I found this part of --help a bit confusing:

  batch        Run Emacs in batch mode, loading project source and test files
               automatically, with remaining args (after "--") passed to Emacs.
  interactive  Run Emacs interactively, loading project source and test files
               automatically, with remaining args (after "--") passed to Emacs.

Does "interactive" mean that an Emacs window is opened? Is it killed at the end? In batch mode, is Emacs killed automatically at the end or does it stay open?

alphapapa commented 4 years ago

Hi,

"Batch mode" means to run Emacs with --batch, which is described in its man page. It exits Emacs after running the functions and expressions given as arguments.

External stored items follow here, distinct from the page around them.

-- ==== Sys2Proof/Laws/PerInstr.lean ====
section
/-! SUPPORT. The family EncodedLength (R82): how many words the transaction of an operation has. -/

namespace Sys2Proof.Laws.EncodedLength

/-- The number of words: fixed, but for events, whose header gives it (R76, R82). -/
def words : Instr → Nat
  | .symbol _ => 1
  | .post e => 1 + e.count
  | .inRange _ _ => 2
  | .pairMatchLead _ => 2
  | .pairMatchZero _ => 2
  | .pairMatchOne _ => 2
  | .pairMatchRep _ => 2
  | .classifyBit _ => 2
  | .checkLeading _ => 2
  | .checkRepeat _ => 2
  | .dispatch e => 1 + e.count
  | .parse e => 1 + e.count
  | .repeatp e => 1 + e.count
  | .unknownFramePath e => 1 + e.count
  | .lookup _ => 1
  | .armOk => 1
  | .armFail => 1
  | .dequeue => 1
  | .timeout => 1
  | .decode => 1
  | .pstep => 1
  | .reset => 1
  | .outKey _ => 1
  | .outUnmappedKey _ => 1
  | .outBadLeading _ => 1
  | .outBadBit _ => 1
  | .outRepeat _ => 1
  | .outNotRepeat _ => 1
  | .outUnknownFrame _ => 1

/-- A well-formed operation's transaction has as many words as its format says (R82). -/
def Statement (i : Instr) : Prop :=
  i.wf = true → (encode i).words.length = words i

theorem encodeEvent_length {e : Event} (h : e.fitsHeader = true) :
    (encodeEvent e).length = 1 + e.count := by
  obtain ⟨-, h2⟩ := fitsHeader_iff.1 h
  simp [encodeEvent, ← h2, Nat.add_comm]

theorem symbol (w : SymW) : Statement (.symbol w) := fun _ => rfl

theorem post (e : Event) : Statement (.post e) := fun h => encodeEvent_length h

theorem inRange (measured nominal : Nat) : Statement (.inRange measured nominal) := fun _ => rfl

theorem pairMatchLead (w : SymW) : Statement (.pairMatchLead w) := fun _ => rfl

theorem pairMatchZero (w : SymW) : Statement (.pairMatchZero w) := fun _ => rfl

theorem pairMatchOne (w : SymW) : Statement (.pairMatchOne w) := fun _ => rfl

theorem pairMatchRep (w : SymW) : Statement (.pairMatchRep w) := fun _ => rfl

theorem classifyBit (w : SymW) : Statement (.classifyBit w) := fun _ => rfl

theorem checkLeading (w : SymW) : Statement (.checkLeading w) := fun _ => rfl

theorem checkRepeat (w : SymW) : Statement (.checkRepeat w) := fun _ => rfl

theorem dispatch (e : Event) : Statement (.dispatch e) := fun h => encodeEvent_length h

theorem parse (e : Event) : Statement (.parse e) :=
  fun h => encodeEvent_length (Bool.and_eq_true_iff.1 h).1

theorem repeatp (e : Event) : Statement (.repeatp e) :=
  fun h => encodeEvent_length (Bool.and_eq_true_iff.1 h).1

theorem unknownFramePath (e : Event) : Statement (.unknownFramePath e) :=
  fun h => encodeEvent_length (Bool.and_eq_true_iff.1 (Bool.and_eq_true_iff.1 h).1).1

theorem lookup (key : BitVec 8) : Statement (.lookup key) := fun _ => rfl

theorem armOk : Statement (.armOk) := fun _ => rfl

theorem armFail : Statement (.armFail) := fun _ => rfl

theorem dequeue : Statement (.dequeue) := fun _ => rfl

theorem timeout : Statement (.timeout) := fun _ => rfl

theorem decode : Statement (.decode) := fun _ => rfl

theorem pstep : Statement (.pstep) := fun _ => rfl

theorem reset : Statement (.reset) := fun _ => rfl

theorem outKey (f : OutFields) : Statement (.outKey f) := fun _ => rfl

theorem outUnmappedKey (f : OutFields) : Statement (.outUnmappedKey f) := fun _ => rfl

theorem outBadLeading (f : OutFields) : Statement (.outBadLeading f) := fun _ => rfl

theorem outBadBit (f : OutFields) : Statement (.outBadBit f) := fun _ => rfl

theorem outRepeat (f : OutFields) : Statement (.outRepeat f) := fun _ => rfl

theorem outNotRepeat (f : OutFields) : Statement (.outNotRepeat f) := fun _ => rfl

theorem outUnknownFrame (f : OutFields) : Statement (.outUnknownFrame f) := fun _ => rfl

end Sys2Proof.Laws.EncodedLength
end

"Interactive" means the opposite: Emacs is launched normally, so the user can interact with it. This is helpful for testing a package manually in a clean configuration. (FYI, the Emacs frame's title bar is set to something useful, like makem.sh: sbuffer.el (sandbox: .sandbox/26.3)).

It's hard to convey all of this in a concise usage message. :)

DamienCassou commented 4 years ago

You could say that the concepts are the same as those described in Emacs manual and that --batch requires passing additional arguments after -- whereas interactive mode opens a frame.

alphapapa commented 4 years ago

I'll consider that, but I want to keep the --usage information as concise as possible. The user can always experiment to discover what the knobs do. :) Thanks.